Swartz et al. [2014] developed a modified RBS that uses a data-based weight for combining the at-risk variant statistic and the protective variant statistic. For the GAW18 data Swartz et al. [2014] used their modified RBS and compared its performance to other published methods (VT, C-alpha, SKAT, and RBS). For all causal genes on chromosome 3 they found that all six methods that they applied performed similarly (within 5%) and that the modified RBS performed competitively and similarly to the other replication-based statistics. They also found that performance of the VT method varied more than that of the other methods, providing higher power for some genes and lower power for other genes.
Functional Principal Components Analysis
Functional principal components analysis (FPCA) has recently been applied to association studies for sequence data. Luo et al. [2011] used the genome continuum model [Bickeboller and Thompson, 1996], which treats a genomic location as a real continuous value. By treating the genotype data of each individual along the genome as a genetic variant function, Luo et al. [2011] applied FPCA to transform a genetic variant function into a linear combination of principal component functions to capture the genetic variations [Ramsay and Silverman, 2005]. Because FPCA is applicable to sparse and irregularly spaced genomic variant data, FPCA-based statistics have higher power to detect association of rare variants and better ability to filter sequence errors than other methods [Luo et al., 2011].
For the GAW18 data Dering et al. [2014] compared FPCA to the CMC method by evaluating type I error and power using the simulated hypertension phenotype. They found that CMC and FPCA failed to detect most of the truly associated genes. CMC identified one gene (KRT23) with a power of 0.66 at the cost of a very high false-positive rate (75%), whereas FPCA roughly maintained the type I error level but at the cost of low power.
Higher Criticism
Higher criticism (HC), or second-level significance testing, was originally suggested by Tukey [1976] for the case in which there are many independent tests of significance and one is interested in rejecting the joint null hypothesis.

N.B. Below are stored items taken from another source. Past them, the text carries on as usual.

-- ==== Sys2Proof/Laws/Held.lean ====
section
/-!
SUPPORT. What almost every operation leaves as it is: the queue, the clock, the rails, the always-on domain, bring-up, the
staging window, test access and link recalibration, taken together as `State.held`.
-/
namespace Sys2Proof.Machine
set_option linter.unusedSimpArgs false
set_option linter.unnecessarySeqFocus false
set_option linter.unusedTactic false
set_option linter.unreachableTactic false

/-- The part of the state that only few commands touch. -/
def State.held (s : State) :=
  (s.pending, s.clock, s.rails, s.fuse, s.digest, s.srep, s.trip, s.bup, s.stage, s.test.unlocked, s.recals)

@[simp] theorem State.held_mk (fclock ffree fpending fout frails ffuse fdigest fsrep fsb ftrip fbup flink fmbx fstage fimg fframe fparts ftagErr ftagErrLast fdrbgOk fdrbg fkeys fwindow fwindows fcores ftowers fnbStacks fnbus fregions frings fpfQueSel fpfBadDb fpools fpoolErr fturn ffab ftim fpwr fevc fsnap fflt flamps frecals ftest) : State.held ⟨fclock, ffree, fpending, fout, frails, ffuse, fdigest, fsrep, fsb, ftrip, fbup, flink, fmbx, fstage, fimg, fframe, fparts, ftagErr, ftagErrLast, fdrbgOk, fdrbg, fkeys, fwindow, fwindows, fcores, ftowers, fnbStacks, fnbus, fregions, frings, fpfQueSel, fpfBadDb, fpools, fpoolErr, fturn, ffab, ftim, fpwr, fevc, fsnap, fflt, flamps, frecals, ftest⟩ = (fpending, fclock, frails, ffuse, fdigest, fsrep, ftrip, fbup, fstage, ftest.unlocked, frecals) := rfl

@[simp] theorem State.held_eta (s : State) : (s.pending, s.clock, s.rails, s.fuse, s.digest, s.srep, s.trip, s.bup, s.stage, s.test.unlocked, s.recals) = s.held := rfl

/-- A fold keeps what its steps keep. -/
theorem State.each_held {α : Type} (s : State) (l : List α) (f : State → α → State) (h : ∀ t x, (f t x).held = t.held) :
    (s.each l f).held = s.held := by
  induction l generalizing s with
  | nil => rfl
  | cons x l ih => exact (ih (f s x)).trans (h s x)

theorem foldl_held {α : Type} (s : State) (l : List α) (f : State → α → State) (h : ∀ t x, (f t x).held = t.held) :
    (l.foldl f s).held = s.held := State.each_held s l f h


@[simp] theorem State.setCore_held (s : State) (c : Nat) (x : Core) :
    (State.setCore s c x).held = s.held := by
  unfold State.setCore
  try dsimp only
  (repeat' split) <;> simp [State.each_held, foldl_held, apply_ite State.held]

@[simp] theorem State.setPart_held (s : State) (n : Nat) (x : Part) :
    (State.setPart s n x).held = s.held := by
  unfold State.setPart
  try dsimp only
  (repeat' split) <;> simp [State.each_held, foldl_held, apply_ite State.held]

@[simp] theorem State.setTower_held (s : State) (n : Nat) (x : Tower) :
    (State.setTower s n x).held = s.held := by
  unfold State.setTower
  try dsimp only
  (repeat' split) <;> simp [State.each_held, foldl_held, apply_ite State.held]

@[simp] theorem State.setStack_held (s : State) (k : Nat) (x : Stack) :
    (State.setStack s k x).held = s.held := by
  unfold State.setStack
  try dsimp only
  (repeat' split) <;> simp [State.each_held, foldl_held, apply_ite State.held]

@[simp] theorem State.setNbu_held (s : State) (i : Nat) (x : Nbu) :
    (State.setNbu s i x).held = s.held := by
  unfold State.setNbu
  try dsimp only
  (repeat' split) <;> simp [State.each_held, foldl_held, apply_ite State.held]

@[simp] theorem State.setRegion_held (s : State) (i : Nat) (x : Region) :
    (State.setRegion s i x).held = s.held := by
  unfold State.setRegion
  try dsimp only
  (repeat' split) <;> simp [State.each_held, foldl_held, apply_ite State.held]

@[simp] theorem State.setRing_held (s : State) (r : Nat) (x : Ring) :
    (State.setRing s r x).held = s.held := by
  unfold State.setRing
  try dsimp only
  (repeat' split) <;> simp [State.each_held, foldl_held, apply_ite State.held]

@[simp] theorem State.setPool_held (s : State) (p : Nat) (x : Pool) :
    (State.setPool s p x).held = s.held := by
  unfold State.setPool
  try dsimp only
  (repeat' split) <;> simp [State.each_held, foldl_held, apply_ite State.held]

@[simp] theorem State.setLamp_held (s : State) (n : Nat) (x : Lamp) :
    (State.setLamp s n x).held = s.held := by
  unfold State.setLamp
  try dsimp only
  (repeat' split) <;> simp [State.each_held, foldl_held, apply_ite State.held]

@[simp] theorem State.setKey_held (s : State) (k : Nat) (x : KeySlot) :
    (State.setKey s k x).held = s.held := by
  unfold State.setKey
  try dsimp only
  (repeat' split) <;> simp [State.each_held, foldl_held, apply_ite State.held]

@[simp] theorem State.setPort_held (s : State) (p : Nat) (x : Port) :
    (State.setPort s p x).held = s.held := by
  unfold State.setPort
  try dsimp only
  (repeat' split) <;> simp [State.each_held, foldl_held, apply_ite State.held]

@[simp] theorem State.modCore_held (s : State) (c : Nat) (f : Core → Core) :
    (State.modCore s c f).held = s.held := by
  unfold State.modCore
  try dsimp only
  (repeat' split) <;> simp [State.each_held, foldl_held, apply_ite State.held]

@[simp] theorem State.modPart_held (s : State) (n : Nat) (f : Part → Part) :
    (State.modPart s n f).held = s.held := by
  unfold State.modPart
  try dsimp only
  (repeat' split) <;> simp [State.each_held, foldl_held, apply_ite State.held]

@[simp] theorem State.modTower_held (s : State) (n : Nat) (f : Tower → Tower) :
    (State.modTower s n f).held = s.held := by
  unfold State.modTower
  try dsimp only
  (repeat' split) <;> simp [State.each_held, foldl_held, apply_ite State.held]

@[simp] theorem State.modStack_held (s : State) (k : Nat) (f : Stack → Stack) :
    (State.modStack s k f).held = s.held := by
  unfold State.modStack
  try dsimp only
  (repeat' split) <;> simp [State.each_held, foldl_held, apply_ite State.held]

@[simp] theorem State.modNbu_held (s : State) (i : Nat) (f : Nbu → Nbu) :
    (State.modNbu s i f).held = s.held := by
  unfold State.modNbu
  try dsimp only
  (repeat' split) <;> simp [State.each_held, foldl_held, apply_ite State.held]

@[simp] theorem State.modRegion_held (s : State) (i : Nat) (f : Region → Region) :
    (State.modRegion s i f).held = s.held := by
  unfold State.modRegion
  try dsimp only
  (repeat' split) <;> simp [State.each_held, foldl_held, apply_ite State.held]

@[simp] theorem State.modRing_held (s : State) (r : Nat) (f : Ring → Ring) :
    (State.modRing s r f).held = s.held := by
  unfold State.modRing
  try dsimp only
  (repeat' split) <;> simp [State.each_held, foldl_held, apply_ite State.held]

@[simp] theorem State.modPool_held (s : State) (p : Nat) (f : Pool → Pool) :
    (State.modPool s p f).held = s.held := by
  unfold State.modPool
  try dsimp only
  (repeat' split) <;> simp [State.each_held, foldl_held, apply_ite State.held]

@[simp] theorem State.modPort_held (s : State) (p : Nat) (f : Port → Port) :
    (State.modPort s p f).held = s.held := by
  unfold State.modPort
  try dsimp only
  (repeat' split) <;> simp [State.each_held, foldl_held, apply_ite State.held]

@[simp] theorem State.modRun_held (s : State) (c : Nat) (f : CoreRun → CoreRun) :
    (State.modRun s c f).held = s.held := by
  unfold State.modRun
  try dsimp only
  (repeat' split) <;> simp [State.each_held, foldl_held, apply_ite State.held]

@[simp] theorem State.modArr_held (s : State) (c : Nat) (f : Arr → Arr) :
    (State.modArr s c f).held = s.held := by
  unfold State.modArr
  try dsimp only
  (repeat' split) <;> simp [State.each_held, foldl_held, apply_ite State.held]

@[simp] theorem State.modStr_held (s : State) (c : Nat) (f : Str → Str) :
    (State.modStr s c f).held = s.held := by
  unfold State.modStr
  try dsimp only
  (repeat' split) <;> simp [State.each_held, foldl_held, apply_ite State.held]

@[simp] theorem State.modSfu_held (s : State) (c : Nat) (f : SfuRun → SfuRun) :
    (State.modSfu s c f).held = s.held := by
  unfold State.modSfu
  try dsimp only
  (repeat' split) <;> simp [State.each_held, foldl_held, apply_ite State.held]

@[simp] theorem State.drawn_held (s : State) :
    (State.drawn s).held = s.held := by
  unfold State.drawn
  try dsimp only
  (repeat' split) <;> simp [State.each_held, foldl_held, apply_ite State.held]

@[simp] theorem State.signal_held (s : State) (fn vec : Nat) :
    (State.signal s fn vec).held = s.held := by
  unfold State.signal
  try dsimp only
  (repeat' split) <;> simp [State.each_held, foldl_held, apply_ite State.held]

@[simp] theorem State.fabEvent_held (s : State) (b : Nat) :
    (State.fabEvent s b).held = s.held := by
  unfold State.fabEvent
  try dsimp only
  (repeat' split) <;> simp [State.each_held, foldl_held, apply_ite State.held]

@[simp] theorem State.timEvent_held (s : State) (b : Nat) :
    (State.timEvent s b).held = s.held := by
  unfold State.timEvent
  try dsimp only
  (repeat' split) <;> simp [State.each_held, foldl_held, apply_ite State.held]

@[simp] theorem State.thmEvent_held (s : State) (b : Nat) :
    (State.thmEvent s b).held = s.held := by
  unfold State.thmEvent
  try dsimp only
  (repeat' split) <;> simp [State.each_held, foldl_held, apply_ite State.held]

@[simp] theorem State.reads_held (s : State) (bs : Bytes) :
    (State.reads s bs).held = s.held := by
  unfold State.reads
  try dsimp only
  (repeat' split) <;> simp [State.each_held, foldl_held, apply_ite State.held]

@[simp] theorem State.readsWord_held (s : State) (w : W32) :
    (State.readsWord s w).held = s.held := by
  unfold State.readsWord
  try dsimp only
  (repeat' split) <;> simp [State.each_held, foldl_held, apply_ite State.held]

@[simp] theorem State.alert_held (s : State) (a : AlertCause) :
    (State.alert s a).held = s.held := by
  unfold State.alert
  try dsimp only
  (repeat' split) <;> simp [State.each_held, foldl_held, apply_ite State.held]

@[simp] theorem State.report_held (s : State) (r : FltRec) :
    (State.report s r).held = s.held := by
  unfold State.report
  try dsimp only
  (repeat' split) <;> simp [State.each_held, foldl_held, apply_ite State.held]

@[simp] theorem State.reportAll_held (s : State) (rs : List FltRec) :
    (State.reportAll s rs).held = s.held := by
  unfold State.reportAll
  try dsimp only
  (repeat' split) <;> simp [State.each_held, foldl_held, apply_ite State.held]

@[simp] theorem State.countCore_held (s : State) (c src n : Nat) :
    (State.countCore s c src n).held = s.held := by
  unfold State.countCore
  try dsimp only
  (repeat' split) <;> simp [State.each_held, foldl_held, apply_ite State.held]

@[simp] theorem State.countTower_held (s : State) (w src n : Nat) (tag : Option Nat) :
    (State.countTower s w src n tag).held = s.held := by
  unfold State.countTower
  try dsimp only
  (repeat' split) <;> simp [State.each_held, foldl_held, apply_ite State.held]

@[simp] theorem State.countHub_held (s : State) (src n : Nat) (tag : Option Nat) :
    (State.countHub s src n tag).held = s.held := by
  unfold State.countHub
  try dsimp only
  (repeat' split) <;> simp [State.each_held, foldl_held, apply_ite State.held]

@[simp] theorem State.noteUse_held (s : State) (c : Nat) (ds : List Nat) :
    (State.noteUse s c ds).held = s.held := by
  unfold State.noteUse
  try dsimp only
  (repeat' split) <;> simp [State.each_held, foldl_held, apply_ite State.held]

@[simp] theorem State.unreached_held (s : State) (n : Nat) :
    (State.unreached s n).held = s.held := by
  unfold State.unreached
  try dsimp only
  (repeat' split) <;> simp [State.each_held, foldl_held, apply_ite State.held]

@[simp] theorem State.pcieIn_held (s : State) (n len : Nat) :
    (State.pcieIn s n len).held = s.held := by
  unfold State.pcieIn
  try dsimp only
  (repeat' split) <;> simp [State.each_held, foldl_held, apply_ite State.held]

@[simp] theorem State.pcieOut_held (s : State) (n len : Nat) :
    (State.pcieOut s n len).held = s.held := by
  unfold State.pcieOut
  try dsimp only
  (repeat' split) <;> simp [State.each_held, foldl_held, apply_ite State.held]

@[simp] theorem State.dmaWrite_held (s : State) (n a : Nat) (bs : Bytes) :
    (State.dmaWrite s n a bs).held = s.held := by
  unfold State.dmaWrite
  try dsimp only
  (repeat' split) <;> simp [State.each_held, foldl_held, apply_ite State.held]

@[simp] theorem State.setBand_held (s : State) (b : Nat) (z : BandOf) :
    (State.setBand s b z).held = s.held := by
  unfold State.setBand
  try dsimp only
  (repeat' split) <;> simp [State.each_held, foldl_held, apply_ite State.held]

@[simp] theorem State.raiseBand_held (s : State) (b : BandOf) :
    (State.raiseBand s b).held = s.held := by
  unfold State.raiseBand
  try dsimp only
  (repeat' split) <;> simp [State.each_held, foldl_held, apply_ite State.held]

@[simp] theorem State.emit_held (s : State) (p : Nat) (frame : Bytes) :
    (State.emit s p frame).held = s.held := by
  unfold State.emit
  try dsimp only
  (repeat' split) <;> simp [State.each_held, foldl_held, apply_ite State.held]

@[simp] theorem State.sendOn_held (s : State) (p : Nat) (h : Bft) (count : Nat) :
    (State.sendOn s p h count).held = s.held := by
  unfold State.sendOn
  try dsimp only
  (repeat' split) <;> simp [State.each_held, foldl_held, apply_ite State.held]

@[simp] theorem State.sendRouted_held (s : State) (h : Bft) :
    (State.sendRouted s h).held = s.held := by
  unfold State.sendRouted
  try dsimp only
  (repeat' split) <;> simp [State.each_held, foldl_held, apply_ite State.held]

The HC statistic compares the fraction of observed significances at a given level to the expected fraction under the joint null hypothesis. Donoho and Jin [2004] considered a generalized HC statistic and showed that the resulting HC statistic is effective for detecting weak and sparse effects.
Because whole-genome sequence data share similar characteristics, in that the effects of individual rare variants are sparse and weak, Xuan et al. [2014] applied this HC approach to detect multiple rare variants in the GAW18 sequence data by using p-values obtained from an association analysis of individual variants in a genomic region. They compared the HC approach with SKAT and the minimum p-value approach. To accommodate the different variant numbers and correlation structures within different genome segment windows, they used permutation for all three methods. Xuan and colleagues found that the minimum p-value approach was more powerful for genomic regions that contained a true variant with strong effect, whereas SKAT was more powerful for regions that contained a large number of variants with weak effects. They also found that the HC approach was more powerful for regions that contained a smaller number of variants with weak effects.

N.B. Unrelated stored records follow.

-- ==== Sys2Proof/Laws/Commands.lean ====
section
/-!
SUPPORT. What each command keeps: the queue, and for most commands everything of `State.held` but the clock, which never
runs back. Each command answers a next state.
-/
namespace Sys2Proof.Machine
set_option linter.unusedSimpArgs false
set_option linter.unnecessarySeqFocus false
set_option linter.unusedTactic false
set_option linter.unreachableTactic false

/-- The outcome is a next state that holds what `s` holds. -/
def Keeps (s : State) (o : Result) : Prop := ∃ t, o = .next t ∧ t.held = s.held

theorem Keeps.of {s t : State} (h : t.held = s.held) : Keeps s (.next t) := ⟨t, rfl, h⟩

/-! ## Issues -/

theorem State.issue_held (s : State) (i : Issue) (cls op : Nat) (legal : Bool) (check : Core → Option (Nat × Nat × W64))
    (ready : Core → Bool) {body : State → State} (h : ∀ s, (body s).held = s.held) :
    (s.issue i cls op legal check ready body).held = (s.at i.time).held := by
  unfold State.issue
  dsimp only
  generalize s.at i.time = u
  (repeat' split) <;> simp [h]

@[simp] theorem State.alu_held (s : State) (i : Issue) (op : Nat) (check : Core → Option (Nat × Nat × W64)) (f : W64 → W64 → W64) :
    (s.alu i op check f).held = (s.at i.time).held :=
  State.issue_held _ _ _ _ _ _ _ (fun _ => by simp)

@[simp] theorem State.aluImm_held (s : State) (i : Issue) (op : Nat) (imm : W32) (f : W64 → W64) :
    (s.aluImm i op imm f).held = (s.at i.time).held :=
  State.issue_held _ _ _ _ _ _ _ (fun _ => by simp)

@[simp] theorem State.branch_held (s : State) (i : Issue) (op : Nat) (f : W64 → W64 → Bool) :
    (s.branch i op f).held = (s.at i.time).held :=
  State.issue_held _ _ _ _ _ _ _ (fun _ => by split <;> simp)

@[simp] theorem State.load_held (s : State) (i : Issue) (op n : Nat) (f : Nat → W64) :
    (s.load i op n f).held = (s.at i.time).held :=
  State.issue_held _ _ _ _ _ _ _ (fun _ => by simp)

@[simp] theorem State.store_held (s : State) (i : Issue) (op n : Nat) : (s.store i op n).held = (s.at i.time).held :=
  State.issue_held _ _ _ _ _ _ _ (fun _ => by dsimp only; split <;> simp)

@[simp] theorem State.issueTrig_held (s : State) (i : Issue) (op : Nat) : (s.issueTrig i op).held = (s.at i.time).held :=
  State.issue_held _ _ _ _ _ _ _ (fun _ => by simp)

@[simp] theorem State.issueLane_held (s : State) (i : Issue) (op : Nat) : (s.issueLane i op).held = (s.at i.time).held :=
  State.issue_held _ _ _ _ _ _ _ (fun _ => by simp)

@[simp] theorem State.vec2_held (s : State) (i : Issue) (op : Nat) (f : Nat → Nat → Nat × Flags) :
    (s.vec2 i op f).held = (s.at i.time).held :=
  State.issue_held _ _ _ _ _ _ _ (fun _ => by simp)

@[simp] theorem State.reduce_held (s : State) (i : Issue) (op : Nat) (f : Nat → Nat → Nat × Flags) :
    (s.reduce i op f).held = (s.at i.time).held :=
  State.issue_held _ _ _ _ _ _ _ (fun _ => by split <;> simp)

/-! ## The commands -/

theorem operational_held (body : State → Done) (h : ∀ u, (body u).2.2.held = u.held) (u : State) :
    (operational body u).2.2.held = u.held := by
  unfold operational
  split
  · rfl
  · exact h u

theorem execMbxNop_keeps (t : Instant) (m : MbxCmd) (s : State) : Keeps (s.at t) (execMbxNop t m s) :=
  .of (State.mailbox_held _ _ _ _ (fun _ => rfl))

theorem execMoltRelease_keeps (t : Instant) (m : MbxCmd) (s : State) : Keeps (s.at t) (execMoltRelease t m s) :=
  .of (State.mailbox_held _ _ _ _ (operational_held _ (fun u => by
    unfold State.moltRelease; dsimp only; (repeat' split) <;> simp [State.drawn])))

theorem execPartRearm_keeps (t : Instant) (m : MbxCmd) (s : State) : Keeps (s.at t) (execPartRearm t m s) :=
  .of (State.mailbox_held _ _ _ _ (operational_held _ (fun u => by
    unfold State.partRearm; dsimp only; (repeat' split) <;> simp)))

theorem execSetPowerLimit_keeps (t : Instant) (m : MbxCmd) (s : State) : Keeps (s.at t) (execSetPowerLimit t m s) :=
  .of (State.mailbox_held _ _ _ _ (operational_held _ (fun u => by
    unfold State.operatorLimit; dsimp only; (repeat' split) <;> simp)))

theorem State.setLampCfg_held (s : State) (i : Nat) (v : W32) : (s.setLampCfg i v).held = s.held := by
  unfold State.setLampCfg
  split <;> simp

theorem execSetLamp_keeps (t : Instant) (seq b0 b1 b2 : Byte) (s : State) : Keeps (s.at t) (execSetLamp t seq b0 b1 b2 s) := by
  unfold execSetLamp
  dsimp only
  generalize s.at t = u
  split
  · exact .of rfl
  · exact .of (State.sequenced_held _ _ _ _ (fun u => by (repeat' split) <;> simp [State.setLampCfg_held]))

Homozygosity Intensity Across Multiple Variants
Regions of extended homozygosity across large numbers of consecutive SNPs are a function of linkage disequilibrium within a chromosomal region, and regions of extensive long-range linkage disequilibrium can be used to identify functional significance. Homozygosity haplotyping has successfully identified the shared segments for Marfan syndrome in a Japanese population [Miyazawa et al., 2007]. Moreover, runs of homozygosity were found in European populations [McQuillan et al., 2008] and were used to identify genes for schizophrenia [Lencz et al., 2007] and autism spectrum disorder [Casey et al., 2012]. The Loss-of-Heterozygosity Analysis Suite (LOHAS) software [Yang et al., 2011] was developed to detect loss of heterozygosity in cancer research and to identify long contiguous stretches of homozygosity in population genetic studies using SNP genotype data.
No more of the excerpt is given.